Regardless of the telephone access methodology used (either inbound or outbound) once the MIU is connected, the utility has the ability to send or receive data to the end unit. However, the combined challenges of business administration, uncertainty of telephone line availability, telephone number administration, potential inoperability with DSL or digital services, customers' rights, installation and on-going support are all negative factors that have contributed to the demise of this technology as the AMR communication of choice for the mass market.
For an electric utility, a natural communications methodology that is often considered is the powerline itself. While some technology barriers such as the high frequency blocking characteristics of transformers create some impediments, the utility network infrastructure and the control and ownership of the resource are contributing factors that have made these techniques more appealing in the AMR industry. Technological solutions have been successfully used to enable bi-directional communications between the end user and the utility.
Economics and technology are not the only hurdles in the choice of a network. A key political factor is whether the utility favours ownership, leasing, or outsourcing. These are hotly debated philosophies that may overpower many of the other concerns.
When it comes to functionality and operational efficiency, the features enabled by two-way systems have distinct future advantages. Many suppliers of two-way AMR systems list some of the additional value-added features enabled by this methodology.
• Demand reset
• On-demand reading and verification
• Posting of real time pricing
• Interaction between the end user and the utility
• Remote connect/disconnect
• Load shed verification
• Direct (utility-initiated) and indirect (customer- responsive) load control
• Demand response programmes (DRP)
• Energy management system interfaces.
While there is a growing trend to offer all these two-way enabled functions to the residential mass market, the providers of full-two way systems face the same economic hurdles that utilities face when deciding whether or not to implement an AMR system alone. When a valuation model that focuses mostly on substitution economics places an annual value of $6 to $18 for simple meter reading, any AMR system will be difficult to cost-justify. Since the true economic value of future services cannot be based on historical evidence, some of the assumptions made about savings can be subject to “prove it to me” challenges.
The dichotomy that exists between the popularity of one- or one-and-a-half-way RF systems and other systems that provide two-way communications to the end user, raises the question of whether two-RF systems will gain in popularity as the costs of these systems decrease.

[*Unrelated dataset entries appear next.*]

theorem State.lockCastKeys_steps (s : State) (fn : Nat) : Steps wr s (State.lockCastKeys s fn) := by
  unfold State.lockCastKeys
  repeat' first
    | with_reducible exact .refl _
    | with_reducible assumption
    | (extract_lets -underBinder +onlyGivenNames y; clear_value (e : y = _)
       first | (refine Steps.seq (y := y) ?_ ?_; rotate_left; (intro hy; clear e); rotate_right; subst e) | subst e)
    | with_reducible apply Steps.after (State.appendLog_steps ..)
    | with_reducible apply Steps.after (State.badAccess_steps ..)
    | (with_reducible apply Steps.ite <;> intro _)
    | fail_if_no_progress with_reducible refine Steps.upd ?_ rfl rfl rfl rfl

theorem State.pushGo_steps (s : State) : Steps wr s (State.pushGo s) := by
  unfold State.pushGo
  repeat' first
    | with_reducible exact .refl _
    | (with_reducible apply Steps.ite <;> intro _)
    | fail_if_no_progress with_reducible refine Steps.upd ?_ rfl rfl rfl rfl

theorem State.setLimit_steps (s : State) (watts : Nat) : Steps wr s (State.setLimit s watts) := by
  unfold State.setLimit
  repeat' first
    | with_reducible exact .refl _
    | with_reducible apply Steps.after (State.badAccess_steps ..)
    | (with_reducible apply Steps.ite <;> intro _)
    | fail_if_no_progress with_reducible refine Steps.upd ?_ rfl rfl rfl rfl

theorem State.settleVector_steps (s : State) (fn : Nat) (v : Nat) : Steps wr s (State.settleVector s fn v) := by
  unfold State.settleVector
  repeat' first
    | with_reducible exact .refl _
    | with_reducible assumption
    | (extract_lets -underBinder +onlyGivenNames y; clear_value (e : y = _)
       first | (refine Steps.seq (y := y) ?_ ?_; rotate_left; (intro hy; clear e); rotate_right; subst e) | subst e)
    | with_reducible apply Steps.after (State.modFn_steps ..)
    | (with_reducible apply Steps.ite <;> intro _)
    | fail_if_no_progress with_reducible refine Steps.upd ?_ rfl rfl rfl rfl

theorem State.writeMsix_steps (s : State) (fn : Nat) (o : Nat) (w : Nat) : Steps wr s (State.writeMsix s fn o w) := by
  unfold State.writeMsix
  repeat' first
    | with_reducible exact .refl _
    | with_reducible assumption
    | (extract_lets -underBinder +onlyGivenNames y; clear_value (e : y = _)
       first | (refine Steps.seq (y := y) ?_ ?_; rotate_left; (intro hy; clear e); rotate_right; subst e) | subst e)
    | with_reducible apply Steps.after (State.modFn_steps ..)
    | with_reducible apply Steps.after (State.settleVector_steps ..)
    | (with_reducible apply Steps.ite <;> intro _)
    | fail_if_no_progress with_reducible refine Steps.upd ?_ rfl rfl rfl rfl
    | split

theorem State.unmask_steps (s : State) (fn : Nat) (v : Nat) : Steps wr s (State.unmask s fn v) := by
  unfold State.unmask
  repeat' first
    | with_reducible exact .refl _
    | with_reducible assumption
    | (extract_lets -underBinder +onlyGivenNames y; clear_value (e : y = _)
       first | (refine Steps.seq (y := y) ?_ ?_; rotate_left; (intro hy; clear e); rotate_right; subst e) | subst e)
    | with_reducible apply Steps.after (State.modFn_steps ..)
    | with_reducible apply Steps.after (State.settleVector_steps ..)
    | (with_reducible apply Steps.ite <;> intro _)
    | fail_if_no_progress with_reducible refine Steps.upd ?_ rfl rfl rfl rfl

theorem State.setAdminBase_steps (s : State) (complete : Bool) (value : Nat) : Steps wr s (State.setAdminBase s complete value) := by
  unfold State.setAdminBase
  repeat' first
    | with_reducible exact Steps.refl _
    | with_reducible assumption
    | (extract_lets -underBinder +onlyGivenNames y; clear_value (e : y = _)
       first | (refine Steps.seq (y := y) ?_ ?_; rotate_left; (intro hy; clear e); rotate_right; subst e) | subst e)
    | with_reducible apply Steps.after (State.badAccess_steps ..)
    | with_reducible apply Steps.after (State.complete_steps ..)
    | (with_reducible apply Steps.after (Steps.foldl _ _ _ ?_); rotate_left; intro _ _)
    | (with_reducible apply Steps.ite <;> intro _)
    | fail_if_no_progress with_reducible refine Steps.upd ?_ rfl rfl rfl rfl
    | split
    | dsimp -zeta only [Verdict.state_done, Verdict.state_wait]
    | fail_if_no_progress refine Steps.upd ?_ rfl rfl rfl rfl

theorem State.writeHost_steps (s : State) (o : Nat) (w : Nat) : Steps wr s (State.writeHost s o w) := by
  unfold State.writeHost
  repeat' first
    | with_reducible exact .refl _
    | with_reducible apply Steps.after (State.setAdminBase_steps ..)
    | with_reducible apply Steps.after (State.setRange_steps ..)
    | with_reducible apply Steps.after (State.setWindow_steps ..)
    | with_reducible apply Steps.after (State.writeAdmin_steps ..)
    | with_reducible apply Steps.after (State.writeMsix_steps ..)
    | (with_reducible apply Steps.ite <;> intro _)
    | fail_if_no_progress with_reducible refine Steps.upd ?_ rfl rfl rfl rfl

theorem State.writeHost64_steps (s : State) (o : Nat) (v : Nat) : Steps wr s (State.writeHost64 s o v) := by
  unfold State.writeHost64
  repeat' first
    | with_reducible exact .refl _
    | with_reducible apply Steps.after (State.setAdminBase_steps ..)
    | with_reducible apply Steps.after (State.setWindow_steps ..)
    | (with_reducible apply Steps.ite <;> intro _)

theorem State.writeSec_steps (s : State) (o : Nat) (w : Nat) : Steps wr s (State.writeSec s o w) := by
  unfold State.writeSec
  repeat' first
    | with_reducible exact .refl _
    | with_reducible assumption
    | (extract_lets -underBinder +onlyGivenNames y; clear_value (e : y = _)
       first | (refine Steps.seq (y := y) ?_ ?_; rotate_left; (intro hy; clear e); rotate_right; subst e) | subst e)
    | with_reducible apply Steps.after (State.lockCastKeys_steps ..)
    | with_reducible apply Steps.after (State.pushGo_steps ..)
    | with_reducible apply Steps.after (State.setCastKey_steps ..)
    | (with_reducible apply Steps.ite <;> intro _)
    | fail_if_no_progress with_reducible refine Steps.upd ?_ rfl rfl rfl rfl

Frequently, the multiplier factor between the current one-way systems and future two-way providers is between 1.3 and 1.6 times the cost of a one-way system. Since economics is often the primary driver, the base cost of RF systems must continue to drop while the cost differences between one- and two-way systems continue to narrow.
The scale of economies theory suggests the cost per unit decreases as the number of units increase, and has traditionally followed an asymptotic curve. However, many AMR suppliers are often asked to offer these units at the proverbial million-unit price when the plans are to deploy only a few hundred units for a pilot and evaluation period.
As more ‘crisis' situations occur, such as water restrictions and rolling brown-outs caused by grid constraints, the consumer will be more interested in having better information and control of the use of these resources than the utility will be driven to reduce meter reading operational costs.
Clearly more and more utilities are beginning to realise the future value of customised services that a two-way network affords, and are starting to demand features that this capability permits.